It looks like the visitor incorrectly casts byte array to string because of our conversion to spark types here. Should we do this casting correctly at a higher level than SparkParquetWriters?

@RussellSpitzer @nastra

anuragmantri avatar Aug 02 '24 16:08 anuragmantri

@anuragmantri I believe this is the correct place to do the casting. Spark itself doesn't support UUID as a type and so you can only represent it as a string when you write a UUID.

nastra avatar Aug 05 '24 07:08 nastra

This issue has been automatically marked as stale because it has been open for 180 days with no activity. It will be closed in next 14 days if no further activity occurs. To permanently prevent this issue from being considered stale, add the label 'not-stale', but commenting on the issue is preferred when possible.

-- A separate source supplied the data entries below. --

-- ==== Sys2Proof/Machine/MemoryRows.lean ====
section
/-! DEFINITION. Steps of the memory islands and the Basin (chapters 07, 08, 09). -/

namespace Sys2Proof.Machine

/-- Allocation policy on a read miss (R361, Table 8-1). -/
def allocates : Requester → Bool
  | .aperture | .gather | .sequencer => true
  | .pump hint => hint
  | .infuser | .bar2 | .cohort => false

namespace State

/-- An access of a page waits: its channel stopped, capped in this microsecond or without sluice credit, its page locked, or
its island's clock gated (R297, R299, R309, R315, R392, R403). -/
def memWaits (s : State) (dpa : Nat) : Bool :=
  match chanOf dpa with
  | none => false
  | some n =>
    s.chanStopped n || s.mem.locks.has (dpa / 4096) || s.islandHalted (chanIsland n) || s.capped n
      || match s.ownerOf dpa with
        | some (_, p) => s.mustWait p n
        | none => false

/-- An access whose line is held is a hit: it waits for no credit (R333). -/
def basinHit (s : State) (dpa : Nat) : Bool :=
  s.caches (homeSlice dpa) && ((s.slice (homeSlice dpa)).lookup (dpa / 128)).isSome

/-- An access of a line waits: its home slice's clock stands (R44), or it misses and its memory waits. -/
def lineWaits (s : State) (dpa : Nat) : Bool := s.islandHalted (homeSlice dpa) || (!s.basinHit dpa && s.memWaits dpa)

def deliver (r : State × ReadOut) : State := r.1.emit (.data r.2.bytes r.2.bad.isSome)

/-! ### Requests that wait at a channel (R298) -/

/-- Slots of BAR2, of 256 MiB. -/
def slotBytes : Nat := 0x10000000

/-- Lines a run of polder bytes touches, by device physical address, in offset order. -/
def linesTouched (p : Polder) (o len : Nat) : List Nat :=
  (List.range ((o % 128 + len + 127) / 128)).filterMap fun i => p.dpa (alignDown o 128 + 128 * i)

/-- Polder offset that a BAR2 access reaches through a map register. -/
def bar2Offset (m : Bar2Map) (r : Bar2Request) : Nat := m.granule * slotBytes + r.offset % slotBytes

/-- Bytes of a BAR2 access. -/
def bar2Len (r : Bar2Request) : Nat := match r.write with | some b => b.length | none => r.len

/-- Lines of a BAR2 access, through its slot's map register. -/
def bar2Lines (s : State) (f : Nat) (r : Bar2Request) : List Nat :=
  let m := (s.hostFn f).bar2.get {} (r.offset / slotBytes)
  match s.polder? m.polder with
  | some p => linesTouched p (bar2Offset m r) (bar2Len r)
  | none => []

/-- Where a waiting request goes in memory, and whether it is looked up in the Basin first. -/
def rowTargets (s : State) (row : Instr) : List Nat × Bool :=
  match row with
  | .narrowRead dpa _ => ([dpa], false)
  | .fullRead page _ => ([4096 * page], false)
  | .fullPageWrite page _ => ([4096 * page], false)
  | .lineFill _ dpa => ([dpa], true)
  | .basinAccess r => ([r.dpa], true)
  | .bar2Access f r => (s.bar2Lines f r, true)
  | _ => ([], false)

/-- A waiting request could be served now. -/
def servable (s : State) (row : Instr) : Bool :=
  let (as_, cached) := s.rowTargets row
  as_.all fun a => if cached then !s.lineWaits a else !s.memWaits a

/-- The sluice of a request: that of the polder it reaches, none for the free pool. -/
def rowSluice (s : State) (row : Instr) : Option Nat :=
  (s.rowTargets row).1.head?.bind fun a => (s.ownerOf a).bind fun o => o.2.sluice

/-- A request that comes now waits: it must, or one that waits already is to be served before it (R298). -/
def queues (s : State) (n : Nat) (row : Instr) : Bool := !s.servable row || (s.chan n).waiting.any s.servable

/-- A request joins those that wait at its channel. -/
def enqueue (s : State) (n : Nat) (row : Instr) : State :=
  let c := s.chan n
  s.setChan n { c with waiting := c.waiting ++ [row] }

/-- A request at channel `n` crosses into its island, waits there for its turn, or is served. -/
def request (s : State) (n : Nat) (row : Instr) (serve : State → State) : State :=
  if s.crosses (chanIsland n) then s.cross (chanIsland n) row
  else if s.queues n row then s.enqueue n row
  else serve s

/-- Places from the sluice served last to another, in rotating order. -/
def turnsAfter (last : Option Nat) (i : Nat) : Nat :=
  match last with
  | some j => (i + 63 - j % 64) % 64
  | none => i

/-- The request that a channel serves next, among those that could be served: of the sluices, which all hold credit, the next
in rotating order, ahead of the free pool (R298). Requests of one sluice, and those of the free pool, take their turns in the
order in which they came (DESIGN CHOICE, log entry 66). -/
def nextRequest (s : State) (n : Nat) : Option (Instr × Option Nat) :=
  let c := s.chan n
  let ready := (c.waiting.filter s.servable).map fun row => (row, s.rowSluice row)
  let best := ready.foldl (fun (m : Option (Instr × Nat)) x =>
    match x.2, m with
    | none, m => m
    | some i, none => some (x.1, i)
    | some i, some (row, j) => if turnsAfter c.turn i < turnsAfter c.turn j then some (x.1, i) else some (row, j)) none
  match best with
  | some (row, i) => some (row, some i)
  | none => ready.head?

end State

/-- R305, R306, R372, R373, R384, R396, R919. -/
def execNarrowRead (dpa : Nat) (faults : List Nat) (s : State) : Host.Outcome State Fault Refusal :=
  let serve := fun (s : State) => State.deliver ((s.withFaults (dpa / 4096) faults).narrowRead dpa)
  .next (match chanOf dpa with
    | some n => s.request n (.narrowRead dpa faults) serve
    | none => serve s)

/-- R374-R379, R385, R396, R401, R402, R413, R919. -/
def execFullRead (page : Nat) (faults : List Nat) (s : State) : Host.Outcome State Fault Refusal :=
  let serve := fun (s : State) => State.deliver ((s.withFaults page faults).fullRead (4096 * page) 4096 1)
  .next (match chanOf (4096 * page) with
    | some n => s.request n (.fullRead page faults) serve
    | none => serve s)

/-- R380-R383, R390, R391, R393, R394: a write within one page; `poisoned` lists the sectors that arrive poisoned, from its
first. While the page is locked new writes still join its entry (R403). -/
def execMergeWrite (dpa : Nat) (data : Bytes) (poisoned : List Nat) (s : State) : Host.Outcome State Fault Refusal :=
  .next (if dpa / 4096 ≠ (dpa + data.length - 1) / 4096 || data.length ≥ 4096 then s
    else match chanOf dpa with
      | none => s
      | some n =>
        if s.crosses (chanIsland n) then s.cross (chanIsland n) (.mergeWrite dpa data poisoned)
        else s.writeMem { dpa := dpa, bytes := data, bad := poisoned.map (dpa % 4096 / 32 + ·) })
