-- ==== Sys2Proof/Machine/Xlat.lean ====
section
/-! DEFINITION. Translation: entries, caches and runs, misses, faults, and the invalidation handshake (chapter 10). -/

namespace Sys2Proof.Machine

/-- 4 KiB pages of one page of a size code. -/
def sizePages (size : Nat) : Nat := if size = 0 then 1 else if size = 1 then 512 else 262144

namespace XEntry

/-- 4 KiB pages the run covers. -/
def span (e : XEntry) : Nat := e.run * sizePages e.size

def covers (e : XEntry) (ast page : Nat) : Bool :=
  e.ast == ast && decide (e.page ≤ page) && decide (page < e.page + e.span)

/-- Right 0 R, 1 W, 2 A. -/
def right (e : XEntry) (n : Nat) : Bool := if n = 0 then e.r else if n = 1 then e.w else e.a

/-- The target of a DVA the entry covers. -/
def reach (e : XEntry) (dva : Nat) : Target :=
  let d := dva - 4096 * e.page
  match e.target with
  | .host h => .host (h + d)
  | .polder i o => .polder i (o + d)
  | .window n o => .window n (o + d)

def isHost (e : XEntry) : Bool := match e.target with | .host _ => true | _ => false

/-- Number of the aligned group of 512 pages of its size (R429). -/
def group (e : XEntry) : Nat := e.page / sizePages e.size / 512

/-- The entry `d` 4 KiB pages further on, its run cut to `run` pages. -/
def part (e : XEntry) (d run : Nat) : XEntry :=
  { e with page := e.page + d, run := run, target := e.reach (4096 * (e.page + d)),
           dpa := if e.isHost then 0 else e.dpa + 4096 * d }

/-- Two entries merge into one run (R429). -/
def joins (a b : XEntry) : Bool :=
  let next := match a.target, b.target with
    | .host _, .host _ => decide (a.reach (4096 * b.page) = b.target)
    | .polder _ _, .polder _ _ => decide (a.reach (4096 * b.page) = b.target) && a.dpa + 4096 * a.span == b.dpa
    | .window _ _, .window _ _ => decide (a.reach (4096 * b.page) = b.target)
    | _, _ => false
  a.ast == b.ast && a.size == b.size && a.r == b.r && a.w == b.w && a.a == b.a && a.key == b.key
    && b.page == a.page + a.span && a.group == b.group && next

end XEntry

/-- An entry cut at the boundaries of aligned groups (R430). -/
def splitGroups : Nat → XEntry → List XEntry
  | 0, e => [e]
  | fuel + 1, e =>
    let p := sizePages e.size
    let room := 512 - e.page / p % 512
    if e.run ≤ room then [e] else e.part 0 room :: splitGroups fuel (e.part (room * p) (e.run - room))

/-- DVA bit 47 clear: host memory (R421). -/
def hostHalf (page : Nat) : Bool := decide (page < 2 ^ 35)

/-- Pages of one access run merged as R429 lets them, on one side (R434). -/
def runCount (j : XJob) (side : Nat) : Nat :=
  let pages := (j.need.filter fun n => n.side == side).map (·.page)
  let one := fun p => ((j.got.find? fun e => e.covers j.ast p).map fun e =>
    if e.size = 0 then e.part (p - e.page) 1 else e).toList
  let step := fun (acc : Nat × Option XEntry) (e : XEntry) =>
    match acc.2 with
    | some l => if l == e then acc else if l.joins e then (acc.1, some e) else (acc.1 + 1, some e)
    | none => (1, some e)
  ((pages.flatMap one).foldl step (0, none)).1

/-- How a translation record stands. -/
inductive XStatus where
  | waiting
  | ready
  | failed (cause first side : Nat)
deriving DecidableEq, Repr

namespace XJob

def resolved (j : XJob) (n : Need) : Bool :=
  (j.got.any fun e => e.covers j.ast n.page && e.right n.right) || j.fails.any fun f => f.1 == n.page

/-- The first need in tile order that ended without a translation. -/
def firstFail (j : XJob) : Option (Need × Nat) :=
  j.need.findSome? fun n =>
    if j.got.any fun e => e.covers j.ast n.page && e.right n.right then none
    else (j.fails.find? fun f => f.1 == n.page).map fun f => (n, f.2)

/-- R434, R457-R459. -/
def status (j : XJob) : XStatus :=
  if j.parked.isSome || j.need.any fun n => !j.resolved n then .waiting
  else
    match j.firstFail with
    | some (n, c) => .failed c n.first n.side
    | none =>
      match (List.range 3).find? fun side => j.requester == 0 && decide (runCount j side > 256) with
      | some side => .failed 5 ((j.need.find? fun n => n.side == side).map (·.first) |>.getD 0) side
      | none => .ready

/-- A translation or driver fault still waits for its answer. -/
def waits (j : XJob) : Bool :=
  match j.parked with
  | some (_, .request _) => true
  | some _ => false
  | none => j.need.any fun n => !j.resolved n

/-- What a translated DVA reaches. -/
def reach (j : XJob) (dva : Nat) : Option (Target × XEntry) :=
  (j.got.find? fun e => e.covers j.ast (dva / 4096)).map fun e => (e.reach dva, e)

end XJob

namespace State

def space? (s : State) (ast : Nat) : Option Space := s.xlat.spaces.get? ast

def setJob (s : State) (id : Nat) (j : XJob) : State := { s with xlat := { s.xlat with jobs := s.xlat.jobs.set id j } }

def dropJob (s : State) (id : Nat) : State :=
  { s with xlat := { s.xlat with
      jobs := s.xlat.jobs.erase id
      drv := s.xlat.drv.filter fun r => r.fault != some id } }

def newJob (s : State) (j : XJob) : State × Nat :=
  ({ s with xlat := { s.xlat with jobs := s.xlat.jobs.set s.xlat.nextJob j, nextJob := s.xlat.nextJob + 1 } },
   s.xlat.nextJob)

/-- Keeps a cache within its size: pseudo-LRU drops an entry other than the one used last; which one is free (R432). -/
def evict (s : State) (l : List XEntry) (cap : Nat) : List XEntry :=
  if l.length ≤ cap then l
  else
    let v := 1 + s.freeNat % (l.length - 1)
    l.take v ++ l.drop (v + 1)

/-- Puts one run into the shared cache, merged with its neighbours (R429, R430). -/
def installOne (s : State) (e : XEntry) : State :=
  let apart := s.xlat.shared.filter fun x =>
    !(x.ast == e.ast && decide (x.page < e.page + e.span) && decide (e.page < x.page + x.span))
  let (e, apart) := match apart.find? fun x => x.joins e with
    | some x => ({ x with run := x.run + e.run }, apart.filter (· != x))
    | none => (e, apart)
  let (e, apart) := match apart.find? fun x => e.joins x with
    | some x => ({ e with run := e.run + x.run }, apart.filter (· != x))
    | none => (e, apart)
  { s with xlat := { s.xlat with shared := s.evict (e :: apart) 32768 }, freeCtr := s.freeCtr + 1 }

def install (s : State) (e : XEntry) : State := (splitGroups 1024 e).foldl installOne s

/-- Puts an entry into an engine's local cache. -/
def installLocal (s : State) (engine : Nat) (e : XEntry) : State :=
  let l := e :: (s.xlat.caches.get [] engine).filter (· != e)
  { s with xlat := { s.xlat with caches := s.xlat.caches.set engine (s.evict l 2048) }, freeCtr := s.freeCtr + 1 }

/-- The shared cache with one entry moved to its front. -/
def touchShared (s : State) (e : XEntry) : State :=
  { s with xlat := { s.xlat with shared := e :: s.xlat.shared.filter (· != e) } }

/-- A page of a record ends without a translation; a repeated one ends its fault as failed (R452). -/
def failPage (s : State) (id page cause : Nat) : State :=
  match s.xlat.jobs.get? id with
  | none => s
  | some j =>
    let c := if j.repeated.contains page && (cause == 1 || cause == 3) then 2 else cause
    s.setJob id { j with fails := j.fails ++ [(page, c)] }

/-- The detail of EV_TRANSLATE_REQUEST and EV_FAULT_REQUEST (Table 10-4). A sequencer has no requester code there: the
field is a free value (DESIGN CHOICE, log entry 14). -/
def raiseDriver (s : State) (fault : Bool) (r : DrvReq) (j : XJob) : State :=
  let code := if j.requester < 4 then j.requester else s.freeNat % 8
  s.raise (if fault then 0x0703 else 0x0701) sevInfo j.unit
    [(32, r.id), (36, r.page), (12, r.ast), (1, natOf r.write), (1, natOf r.reduce), (1, natOf j.mayFault), (3, code),
     (4, if j.requester = 0 then j.channel else 0), (1, natOf r.hostPage)] (.fn j.fn) islXlat

/-- Allocates a request id and asks the driver (R439, R448, R449). -/
def askDriver (s : State) (j : XJob) (page : Nat) (write reduce : Bool) (fault : Option Nat) (hostPage : Bool) : State :=
  let r : DrvReq := { id := s.xlat.nextId, ast := j.ast, page := page, write := write, reduce := reduce, fault := fault,
                      hostPage := hostPage }
  let s := { s with xlat := { s.xlat with drv := s.xlat.drv ++ [r], nextId := (s.xlat.nextId + 1) % 2 ^ 32 } }
  s.raiseDriver fault.isSome r j

def atsEmit (s : State) (ast page : Nat) : State :=
  match s.space? ast with
  | some x => s.emit (.atsRequest x.fn x.pasid (4096 * page))
  | none => s

/-- Consecutive pages a record needs from a page on, within one 2 MiB group, 32 at most (R438). -/
def atsRun (j : XJob) (page : Nat) : Nat :=
  let ok := fun i => (j.need.any fun n => n.page == page + i) && (page + i) / 512 == page / 512
  ((List.range 32).takeWhile ok).length

/-- A miss of one page (R435-R439). A miss beyond a limit waits in its engine (R437). -/
def miss (s : State) (id : Nat) (j : XJob) (n : Need) : State :=
  if hostHalf n.page then
    if !(s.hostFn j.fn).atsEnable then s.failPage id n.page 6
    else if s.xlat.ats.any fun r => r.ast == j.ast && decide (r.page ≤ n.page) && decide (n.page < r.page + r.count) then s
    else if s.xlat.ats.length ≥ 256 then s
    else
      let r : AtsReq := { ast := j.ast, page := n.page, count := max 1 (atsRun j n.page) }
      State.atsEmit { s with xlat := { s.xlat with ats := s.xlat.ats ++ [r] } } j.ast n.page
  else
    let write := j.need.any fun m => m.page == n.page && m.right == 1
    let reduce := n.right == 2
    if s.xlat.drv.any fun r => r.fault.isNone && r.ast == j.ast && r.page == n.page && (r.write || !write)
        && (r.reduce || !reduce) then s
    else if s.xlat.drv.length ≥ 1024 then s
    else s.askDriver j n.page write reduce none false

/-- An entry this requester may use: only pumps and sequencers reach an outbound window (R813, R819). -/
def usable (j : XJob) (e : XEntry) : Bool :=
  match e.target with
  | .window _ _ => j.requester == 0 || j.requester == 4
  | .host _ => j.requester != 3
  | .polder _ _ => true

/-- Looks one page up: local cache, shared cache, then a miss (R435). While the translation island's clock stands, what goes
beyond the local cache waits (R44). -/
def seek (s : State) (id : Nat) (n : Need) : State :=
  match s.xlat.jobs.get? id with
  | none => s
  | some j =>
    if j.resolved n then s
    else
      let hit := fun (e : XEntry) => e.covers j.ast n.page
      let near := if j.requester = 0 then s.xlat.caches.get [] j.engine else []
      match near.find? fun e => hit e && e.right n.right && usable j e with
      | some e => (s.setJob id { j with got := j.got ++ [e] }).installLocal j.engine e
      | none =>
        if s.islandHalted islXlat then s
        else match s.xlat.shared.find? hit with
        | some e =>
          if e.right n.right && usable j e then
            let s := (s.setJob id { j with got := j.got ++ [e] }).touchShared e
            if j.requester = 0 then s.installLocal j.engine e else s
          else s.failPage id n.page 1
        | none => s.miss id j n

/-- Outstanding page requests of a function. -/
def pageLoad (s : State) (fn : Nat) : Nat := (s.xlat.pages.filter fun p => p.fn == fn).length

/-- A page request of the record's channel is outstanding: it sends no other (R454). -/
def pageAsked (s : State) (j : XJob) : Bool :=
  s.xlat.pages.any fun p => (s.xlat.jobs.get? p.job).any fun q => q.unit == j.unit && q.channel == j.channel

/-- Parks a record on an unmapped page (R447-R449, R454). -/
def park (s : State) (id : Nat) (j : XJob) (page cause : Nat) : State :=
  let h := s.hostFn j.fn
  let writes := j.need.any fun n => n.page == page && n.right == 1
  if hostHalf page && cause = 1 && h.priEnable then
    if h.priStopped || s.pageAsked j || s.pageLoad j.fn ≥ h.priAllocation then s.setJob id { j with parked := some (page, .allocation) }
    else
      let g := s.xlat.nextGroup
      let r : PageReq := ⟨g, j.fn, page, id⟩
      let s := { s with xlat := { s.xlat with pages := s.xlat.pages ++ [r], nextGroup := (g + 1) % 512 } }
      let s := s.setJob id { j with parked := some (page, .page g) }
      let pasid := match s.space? j.ast with
        | some x => x.pasid
        | none => 0
      s.emit (.pageRequest j.fn pasid (4096 * page) g
        (j.need.any fun n => n.page == page && n.right == 0) writes)
  else
    let s := s.setJob id { j with parked := some (page, .request s.xlat.nextId) }
    s.askDriver j page writes false (some id) (hostHalf page)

github-actions[bot] avatar Feb 02 '25 00:02 github-actions[bot]

No stale

raphaelauv avatar Feb 02 '25 09:02 raphaelauv

@anuragmantri are you still interested in picking this one up?

RussellSpitzer avatar Feb 02 '25 11:02 RussellSpitzer

Thanks for the ping, I missed this one. I will continue working on this.

I tried to add support uuid bytes earlier. Where I was stuck was that the uuid.uuid4().bytes is UUID in binary format. In the type conversion layer, we would have to differentiate between

  1. Binary - BinaryType in Spark
  2. a UUID represented as a binary - String in Spark

I was wondering if this can be done before TypeToSparkType.

Any thoughts on how this can be done @RussellSpitzer @nastra ?

anuragmantri avatar Feb 02 '25 23:02 anuragmantri